Te instalamos en una cuna junto a la habitación de los laboratorios de la universidad de Biología de Madrid. Él te cuidaba y experimentaba de día. Yo me quedaba por las noches para que no hicieras ruido y te descubrieran. Fueron noches entrañables, donde se despertó mi vocación maternal. Te quise como hija mía. Tu mueca, a falta de otra posible expresión, me hacía feliz. Así pasaron cuatro años hasta que pude traerte al convento. Unas cuantas monjas colaboraron encubriéndome y dejando que vivieras en mi celda. Les dabas pena, te veían tan poca cosa y tan enferma que sabían que no ibas a estar mejor en ningún sitio que conmigo. La madre superiora se enteró y te arrebataron de mi lado. Ingresaste en algún hospital mental del cual nunca me dijeron su nombre. Desesperé y por eso estoy escribiendo la presente.

Ahora que estoy al umbral de la muerte, espero que mi enfermera tenga a bien enviar esta carta de la cual no me he despegado desde entonces. Era terrible decírtelo en persona, sé que te hubiese podido localizar como lo ha hecho Irene, mi enfermera, pero no pude. Te deje en manos de personas profesionales y frías que no sabían nada de ti, ni de tus noches de pesadillas, ni de tus dolores, ni del monstruo que albergabas dentro y que sólo yo sabía frenar.

Perdóname Lucía si puedes. No quería morir sin que supieras que esta humilde mujer te ha querido como si fueses su propia hija”….

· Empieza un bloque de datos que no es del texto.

-- ==== Sys2Proof/Decode.lean ====
section
/-! DEFINITION. The command a word spells by the bits of spec/opcode_table.json. The table gives no row any bit (its 48
rows are the steps of a block), so no word spells a command. How the bytes of a station's write spell one is in
Machine/Port.lean (`commandOfWrite`). -/

namespace Sys2Proof

/-- The command a word spells by the table's bits: none, for the table gives no row bits. -/
def decodeTableWord (_nbits _w : Nat) : Option Instr := none

end Sys2Proof
end

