-- ==== Sys2Proof/Config.lean ====
section
/-! DEFINITION. The free values: what the manual leaves open and the part still goes on with. Each is opaque: no proof can
see a value of it. -/

namespace Sys2Proof

/-- FREE VALUE (notes/assumptions/7.md). The manual does not say whose STOP is placed first when one change stops several
bays (R24, R35, R132). The n-th such occasion places them in the rising order of this rank of the bay's number. -/
opaque Config.orderRank : Nat → Nat → Nat

/-- FREE VALUE (notes/assumptions/10.md). R66: after a divide that saturates 'the remainder half holds no part of the
result'; what it holds is not stated. Dividend and divisor give it. -/
opaque Config.saturatedRemainder : Nat → Nat → Nat

end Sys2Proof
end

Lucía metió el papel en su bolsillo, no quiso saber más justificaciones de aquella maldita arpía, y, como gato enjaulado, empezó a dar vueltas por los dos metros cuadrados que medía su celda.
Ese papel le servía de prueba como atenuante para librarse de su encarcelación de por vida. No estaba endemoniada, simplemente tenía la mente manipulada por un científico loco. Alegaría las violaciones continuadas que había sufrido por el despiadado Monsolís en aquel lúgubre hospital donde la visitó a lo largo de toda su vida para hurgar en su celebro sin piedad, clandestinamente. Eso fue lo que la llevó a clavarle los dientes en la yugular hasta desangrarlo y sacarle el corazón para absorber lo que le había arrebatado.

Lucía se sentó en su catre, feliz, por fin con una sonrisa, reviviendo el delicioso sabor de aquel malnacido corazón.